Best countries to retire to

117 posts in this topic

Posted

Many of us TTers are approaching retirement age, or are already there. I've got four years to go, and am already mulling over a new relocation. I don't want to stay in Germany; mostly because of the winters. I hate the cold!

I also have to consider my disabled husband. He'd like to come out of residential nursing care, so I need a country where I could live in a big enough house as well as afford live-in carers. He'll go anywhere I go.

I'd dearly love to retire to a nice warm 3rd world country as I like the laid-back mentality, but unfortunately the two that would be the most obvious, my first choices, won't work.

India: despite what the movie Best Exotic Marigold Hotel would have you believe, it's not possible to retire to India. India does not issue visas beyond 6 months, except to Americans (don't ask me why THEY get the exception) and I have no intention of border-hopping every six months; especially now that they want you to stay away for two months before you return.

Guyana: I love my home country, truly. But unless they clean up the city and restore law and order I'm not going to live there.

Next down on my list is Trinidad.

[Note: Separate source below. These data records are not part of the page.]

-- ==== Sys2Proof/Safety.lean ====
section
/-! DEFINITION. The invariants of the block and what counts as a safe run, in the terms the statements use: the
invariants of 10_state.md R23, the shadow's, and the ordering rules that hold of every trace (42_initialize.md R74,
70_reset_and_hazards.md R119, R120). -/

namespace Sys2Proof.Safety

open Sys2Proof.Machine

/-- A run that met no reserved word; one that did is not final (D4, Log 8). -/
def Final (s : State) : Prop := s.refusalMark = false

/-- The invariants (i) to (iv) of R23. -/
structure BlockInv (s : State) : Prop where
  /-- (i) -/
  absent : s.useGate = false → s.gateDir = false ∧ s.gateLevel0 = none ∧ s.gateLevel1 = none
  /-- (ii) -/
  oneLevel : s.gateLevel0 = s.gateLevel1
  /-- (iii) -/
  onePhase : s.phaseA = s.phaseB ∧ (s.phaseA = .uninit ∨ s.phaseA = .awake)
  /-- (iv) -/
  driven : s.gateDir = true →
    s.phaseA = .awake ∧ s.phaseB = .awake ∧ s.gateLevel0 ≠ none ∧ s.gateLevel1 ≠ none

/-- The shadow of both chips has its canonical form (R20, R22). -/
def MemoryInv (s : State) : Prop := Memory.wf s.chipA = true ∧ Memory.wf s.chipB = true

/-- What the shadow of each chip holds: nothing before INIT; the wake byte and 121 after it; bytes in no register but
those of R31; no off-high byte above 0x0F (R90). -/
structure ShadowInv (s : State) : Prop where
  uninit : ∀ c, s.phase c = .uninit → ∀ reg, sentByte s c reg = none
  awake : ∀ c, s.phase c = .awake →
    sentByte s c 0x00 = some s.params.modeAiAllcall ∧ sentByte s c 0xFE = some 0x79
  named : ∀ c reg, sentByte s c reg ≠ none →
    reg = 0x00 ∨ reg = 0xFE ∨ ∃ ch, chipOf ch = c ∧ (reg = baseOf ch + 2 ∨ reg = baseOf ch + 3)
  highNibble : ∀ ch v, sentByte s (chipOf ch) (baseOf ch + 3) = some v → v.toNat < 16

/-- With two different bus addresses the shadow is the fold of the trace (R22). -/
def TraceFoldInv (s : State) : Prop :=
  s.addrA ≠ s.addrB → s.chipA = sentTo s.addrA s.trace ∧ s.chipB = sentTo s.addrB s.trace

/-- The pads the trace tells of are those of `GATE_DIR` and `GATE_LEVEL` (R13, R14). -/
def PadInv (s : State) : Prop :=
  ∀ g, padAfter g s.trace =
    if s.gateDir then
      match s.gateLevel g with
      | some l => .driven l
      | none => .anyValue
    else .undriven

/-- The mode register at bus address `a` after one more event, as far as the trace tells (R31). -/
def modeNext (a : BusAddr) (m : Option Byte) (e : Event) : Option Byte :=
  match e with
  | .busWrite a' (reg :: v :: _) => if a' = a ∧ reg = 0x00 then some v else m
  | _ => m

/-- The byte last sent to the mode register at bus address `a`. -/
def lastMode (a : BusAddr) (t : List Event) : Option Byte := t.foldl (modeNext a) none

/-- Every write to a prescale register is 121 and finds the byte last sent to the mode register of the same bus
address to be the sleep byte (R71, R119). -/
def PrescaleOnlyAsleep (sleepByte : Byte) (t : List Event) : Prop :=
  ∀ pre post a data, t = pre ++ Event.busWrite a (0xFE :: data) :: post →
    data = [0x79] ∧ lastMode a pre = some sleepByte

/-- A delay of at least 100 ms has passed since the last register write of INIT; only pulse writes, of three bytes,
may lie after it (R73, R120). -/
def Settled (t : List Event) : Prop :=
  ∃ before d after, t = before ++ Event.delay d :: after ∧ 100000 ≤ d ∧
    ∀ a bytes, Event.busWrite a bytes ∈ after → bytes.length = 3

/-- At every response, the end of a command, an earlier bus write has settled: so every access of a later command
comes after the wait (R34, R120). And so it is now, and whenever a chip is Awake. -/
def SettledInv (s : State) : Prop :=
  (∀ pre st d post, s.trace = pre ++ Event.resp st d :: post →
    (∃ a bytes, Event.busWrite a bytes ∈ pre) → Settled pre) ∧
  ((∃ a bytes, Event.busWrite a bytes ∈ s.trace) ∨ s.phaseA = .awake ∨ s.phaseB = .awake → Settled s.trace)

/-- Every bus write comes after a `BusOpen`, and a phase other than Uninit tells that the bus was opened (R39, D23). -/
def OpenedInv (s : State) : Prop :=
  (∀ pre post a bytes, s.trace = pre ++ Event.busWrite a bytes :: post → Event.busOpen ∈ pre) ∧
  (s.phaseA ≠ .uninit ∨ s.phaseB ≠ .uninit → Event.busOpen ∈ s.trace)

/-- A pin event (R24). -/
def isPinEvent (e : Event) : Bool :=
  match e with
  | .pinMode _ => true
  | .pinWrite _ _ => true
  | _ => false

/-- A response (R24). -/
def isResponse (e : Event) : Bool :=
  match e with
  | .resp _ _ => true
  | _ => false

/-- The prescale rule of a state's own trace. -/
def PrescaleInv (s : State) : Prop := PrescaleOnlyAsleep s.params.modeSleepAllcall s.trace

end Sys2Proof.Safety
end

I know the country fairly well, have lovely relatives there, it has beautiful beaches, and is a thriving, modern society as well as an easy-going Caribbean island. It's the best of both worlds, really, and I'd be near to Guyana, in case my mum lives to well beyond 100.

And then there are the countries I've never been to, but I've heard praised as retirement havens.

Today I read about Malaysia. Never been there, always wanted to go, and it soundsas if it's great for retirement.

Any other ideas? Thailand, Indonesia? Who's been there, and what's it like? Who's planning on staying in Germany, and why? Or will you go back to your country of origin?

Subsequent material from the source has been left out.